What is expected
One part of the entries below is wanted: the lines from the one containing "def FAB_KEEPER : Nat := 0xE06" through the one containing "0xE10, 0xF03, 0xF04, 0xF05, 0xF06]". Write those out exactly and nothing else.

** Input data follows **

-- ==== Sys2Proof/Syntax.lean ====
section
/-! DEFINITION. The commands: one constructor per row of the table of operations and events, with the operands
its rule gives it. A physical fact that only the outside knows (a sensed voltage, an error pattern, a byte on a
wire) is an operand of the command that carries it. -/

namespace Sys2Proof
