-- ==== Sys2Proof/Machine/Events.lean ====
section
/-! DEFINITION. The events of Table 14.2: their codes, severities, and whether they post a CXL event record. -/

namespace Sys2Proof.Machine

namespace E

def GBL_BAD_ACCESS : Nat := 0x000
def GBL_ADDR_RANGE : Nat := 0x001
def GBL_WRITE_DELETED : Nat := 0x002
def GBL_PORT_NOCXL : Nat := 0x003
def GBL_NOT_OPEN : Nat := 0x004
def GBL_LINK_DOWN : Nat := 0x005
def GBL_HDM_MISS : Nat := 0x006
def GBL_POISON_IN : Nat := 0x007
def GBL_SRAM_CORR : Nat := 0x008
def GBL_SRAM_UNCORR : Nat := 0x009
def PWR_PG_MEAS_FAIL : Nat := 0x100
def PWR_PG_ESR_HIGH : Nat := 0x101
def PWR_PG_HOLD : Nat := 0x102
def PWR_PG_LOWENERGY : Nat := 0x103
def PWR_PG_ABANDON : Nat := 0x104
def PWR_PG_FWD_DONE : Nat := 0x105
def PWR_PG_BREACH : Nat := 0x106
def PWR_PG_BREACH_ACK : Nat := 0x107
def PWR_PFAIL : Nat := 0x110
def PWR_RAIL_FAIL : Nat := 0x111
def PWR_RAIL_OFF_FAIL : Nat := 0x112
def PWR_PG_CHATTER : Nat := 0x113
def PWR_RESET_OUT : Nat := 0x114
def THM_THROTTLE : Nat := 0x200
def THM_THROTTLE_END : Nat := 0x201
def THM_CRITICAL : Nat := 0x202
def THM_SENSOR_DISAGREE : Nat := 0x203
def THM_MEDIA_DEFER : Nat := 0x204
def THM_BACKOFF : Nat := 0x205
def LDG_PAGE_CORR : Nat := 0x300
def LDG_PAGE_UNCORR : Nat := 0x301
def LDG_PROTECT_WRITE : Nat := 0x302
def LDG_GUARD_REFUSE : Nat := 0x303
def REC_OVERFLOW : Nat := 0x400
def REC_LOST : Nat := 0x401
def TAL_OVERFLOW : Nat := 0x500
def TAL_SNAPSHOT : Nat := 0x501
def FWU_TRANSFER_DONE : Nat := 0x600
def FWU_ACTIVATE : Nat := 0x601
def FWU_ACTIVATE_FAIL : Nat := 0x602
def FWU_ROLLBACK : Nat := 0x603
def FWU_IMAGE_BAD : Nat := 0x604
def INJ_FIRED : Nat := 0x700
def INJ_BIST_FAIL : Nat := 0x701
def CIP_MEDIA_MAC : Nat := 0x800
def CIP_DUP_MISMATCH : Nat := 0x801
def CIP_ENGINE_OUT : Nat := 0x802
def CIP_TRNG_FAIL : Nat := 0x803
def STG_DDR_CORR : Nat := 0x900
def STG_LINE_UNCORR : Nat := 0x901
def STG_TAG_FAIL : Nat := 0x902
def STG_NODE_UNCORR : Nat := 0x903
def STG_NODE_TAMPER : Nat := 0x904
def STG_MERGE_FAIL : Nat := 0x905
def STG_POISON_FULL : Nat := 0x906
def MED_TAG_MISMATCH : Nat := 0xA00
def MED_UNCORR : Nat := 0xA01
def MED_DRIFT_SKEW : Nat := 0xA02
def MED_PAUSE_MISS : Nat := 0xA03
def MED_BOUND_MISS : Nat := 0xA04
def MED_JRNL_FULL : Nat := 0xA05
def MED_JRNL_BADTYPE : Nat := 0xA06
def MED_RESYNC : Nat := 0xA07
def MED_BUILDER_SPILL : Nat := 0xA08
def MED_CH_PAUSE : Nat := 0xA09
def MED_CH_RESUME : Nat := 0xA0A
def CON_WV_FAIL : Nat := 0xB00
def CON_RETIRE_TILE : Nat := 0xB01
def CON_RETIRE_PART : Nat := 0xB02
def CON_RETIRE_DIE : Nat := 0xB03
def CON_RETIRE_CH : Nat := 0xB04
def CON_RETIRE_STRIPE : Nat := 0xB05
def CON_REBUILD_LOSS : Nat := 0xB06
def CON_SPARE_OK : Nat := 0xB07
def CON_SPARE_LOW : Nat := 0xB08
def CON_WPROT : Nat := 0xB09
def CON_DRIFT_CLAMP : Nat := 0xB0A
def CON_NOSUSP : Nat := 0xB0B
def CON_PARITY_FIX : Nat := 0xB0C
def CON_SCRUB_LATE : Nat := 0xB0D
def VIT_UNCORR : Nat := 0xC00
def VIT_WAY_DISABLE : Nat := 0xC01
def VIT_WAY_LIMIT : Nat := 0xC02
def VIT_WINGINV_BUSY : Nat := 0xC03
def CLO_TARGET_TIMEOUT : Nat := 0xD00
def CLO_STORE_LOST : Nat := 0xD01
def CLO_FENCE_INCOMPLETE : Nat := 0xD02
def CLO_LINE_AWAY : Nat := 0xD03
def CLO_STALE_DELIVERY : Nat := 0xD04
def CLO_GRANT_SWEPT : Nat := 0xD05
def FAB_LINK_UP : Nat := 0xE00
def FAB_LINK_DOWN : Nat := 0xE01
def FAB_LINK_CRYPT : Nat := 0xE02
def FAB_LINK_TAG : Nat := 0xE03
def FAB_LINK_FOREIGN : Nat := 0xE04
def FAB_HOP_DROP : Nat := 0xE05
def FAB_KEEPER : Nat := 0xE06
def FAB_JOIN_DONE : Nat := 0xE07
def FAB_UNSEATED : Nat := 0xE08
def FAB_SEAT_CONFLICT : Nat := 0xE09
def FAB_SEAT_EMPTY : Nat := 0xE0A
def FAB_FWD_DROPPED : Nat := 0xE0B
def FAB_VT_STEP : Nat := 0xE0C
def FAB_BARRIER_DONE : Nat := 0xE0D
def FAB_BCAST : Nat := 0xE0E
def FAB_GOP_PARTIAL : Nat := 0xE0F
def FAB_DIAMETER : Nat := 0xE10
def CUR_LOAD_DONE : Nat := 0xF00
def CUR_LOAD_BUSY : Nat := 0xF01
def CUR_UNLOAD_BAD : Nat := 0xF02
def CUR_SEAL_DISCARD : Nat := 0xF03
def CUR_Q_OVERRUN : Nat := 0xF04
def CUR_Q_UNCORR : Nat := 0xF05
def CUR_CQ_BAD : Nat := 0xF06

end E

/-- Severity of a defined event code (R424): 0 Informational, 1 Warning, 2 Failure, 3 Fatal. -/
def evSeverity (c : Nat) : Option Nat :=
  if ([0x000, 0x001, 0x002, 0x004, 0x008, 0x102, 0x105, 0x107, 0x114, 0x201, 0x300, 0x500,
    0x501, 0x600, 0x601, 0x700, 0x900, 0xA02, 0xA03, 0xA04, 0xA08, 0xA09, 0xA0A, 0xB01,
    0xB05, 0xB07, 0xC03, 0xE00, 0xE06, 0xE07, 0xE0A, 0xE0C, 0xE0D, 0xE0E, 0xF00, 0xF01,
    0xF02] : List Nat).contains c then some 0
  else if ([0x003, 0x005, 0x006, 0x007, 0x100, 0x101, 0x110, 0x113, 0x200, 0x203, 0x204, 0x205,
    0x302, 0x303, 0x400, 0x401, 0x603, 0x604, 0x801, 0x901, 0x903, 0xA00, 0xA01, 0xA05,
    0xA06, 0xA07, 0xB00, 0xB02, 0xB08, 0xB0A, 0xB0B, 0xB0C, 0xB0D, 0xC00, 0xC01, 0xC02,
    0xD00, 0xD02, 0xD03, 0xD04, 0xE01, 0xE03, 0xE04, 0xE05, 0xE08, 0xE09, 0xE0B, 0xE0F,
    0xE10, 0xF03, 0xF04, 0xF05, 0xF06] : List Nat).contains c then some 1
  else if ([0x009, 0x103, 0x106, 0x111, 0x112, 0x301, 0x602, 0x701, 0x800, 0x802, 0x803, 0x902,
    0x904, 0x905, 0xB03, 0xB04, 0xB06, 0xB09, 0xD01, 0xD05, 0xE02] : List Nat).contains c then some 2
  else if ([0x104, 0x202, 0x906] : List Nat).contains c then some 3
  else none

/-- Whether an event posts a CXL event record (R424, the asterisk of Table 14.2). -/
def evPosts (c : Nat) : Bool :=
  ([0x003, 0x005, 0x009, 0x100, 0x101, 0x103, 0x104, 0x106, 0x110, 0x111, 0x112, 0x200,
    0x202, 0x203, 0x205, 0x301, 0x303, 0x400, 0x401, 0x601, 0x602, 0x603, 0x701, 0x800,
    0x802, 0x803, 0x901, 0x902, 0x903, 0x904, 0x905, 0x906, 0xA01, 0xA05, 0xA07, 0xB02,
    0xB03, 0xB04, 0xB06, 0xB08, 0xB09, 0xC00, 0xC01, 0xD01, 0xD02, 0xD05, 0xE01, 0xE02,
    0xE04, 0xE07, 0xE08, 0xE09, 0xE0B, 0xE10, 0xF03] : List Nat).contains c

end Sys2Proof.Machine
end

** End of Input data **
** Input data follows **

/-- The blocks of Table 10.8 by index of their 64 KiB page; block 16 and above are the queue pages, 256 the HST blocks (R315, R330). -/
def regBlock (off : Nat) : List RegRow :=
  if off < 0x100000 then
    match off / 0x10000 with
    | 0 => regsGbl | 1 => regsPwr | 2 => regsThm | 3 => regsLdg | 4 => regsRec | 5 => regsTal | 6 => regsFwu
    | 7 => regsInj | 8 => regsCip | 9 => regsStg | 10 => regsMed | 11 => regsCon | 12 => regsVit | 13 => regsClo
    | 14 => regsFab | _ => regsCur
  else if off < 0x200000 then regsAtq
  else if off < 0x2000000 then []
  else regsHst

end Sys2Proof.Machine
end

** End of Input data **

Reply to the exercise
def FAB_KEEPER : Nat := 0xE06
def FAB_JOIN_DONE : Nat := 0xE07
def FAB_UNSEATED : Nat := 0xE08
def FAB_SEAT_CONFLICT : Nat := 0xE09
def FAB_SEAT_EMPTY : Nat := 0xE0A
def FAB_FWD_DROPPED : Nat := 0xE0B
def FAB_VT_STEP : Nat := 0xE0C
def FAB_BARRIER_DONE : Nat := 0xE0D
def FAB_BCAST : Nat := 0xE0E
def FAB_GOP_PARTIAL : Nat := 0xE0F
def FAB_DIAMETER : Nat := 0xE10
def CUR_LOAD_DONE : Nat := 0xF00
def CUR_LOAD_BUSY : Nat := 0xF01
def CUR_UNLOAD_BAD : Nat := 0xF02
def CUR_SEAL_DISCARD : Nat := 0xF03
def CUR_Q_OVERRUN : Nat := 0xF04
def CUR_Q_UNCORR : Nat := 0xF05
def CUR_CQ_BAD : Nat := 0xF06

end E

/-- Severity of a defined event code (R424): 0 Informational, 1 Warning, 2 Failure, 3 Fatal. -/
def evSeverity (c : Nat) : Option Nat :=
  if ([0x000, 0x001, 0x002, 0x004, 0x008, 0x102, 0x105, 0x107, 0x114, 0x201, 0x300, 0x500,
    0x501, 0x600, 0x601, 0x700, 0x900, 0xA02, 0xA03, 0xA04, 0xA08, 0xA09, 0xA0A, 0xB01,
    0xB05, 0xB07, 0xC03, 0xE00, 0xE06, 0xE07, 0xE0A, 0xE0C, 0xE0D, 0xE0E, 0xF00, 0xF01,
    0xF02] : List Nat).contains c then some 0
  else if ([0x003, 0x005, 0x006, 0x007, 0x100, 0x101, 0x110, 0x113, 0x200, 0x203, 0x204, 0x205,
    0x302, 0x303, 0x400, 0x401, 0x603, 0x604, 0x801, 0x901, 0x903, 0xA00, 0xA01, 0xA05,
    0xA06, 0xA07, 0xB00, 0xB02, 0xB08, 0xB0A, 0xB0B, 0xB0C, 0xB0D, 0xC00, 0xC01, 0xC02,
    0xD00, 0xD02, 0xD03, 0xD04, 0xE01, 0xE03, 0xE04, 0xE05, 0xE08, 0xE09, 0xE0B, 0xE0F,
    0xE10, 0xF03, 0xF04, 0xF05, 0xF06] : List Nat).contains c then some 1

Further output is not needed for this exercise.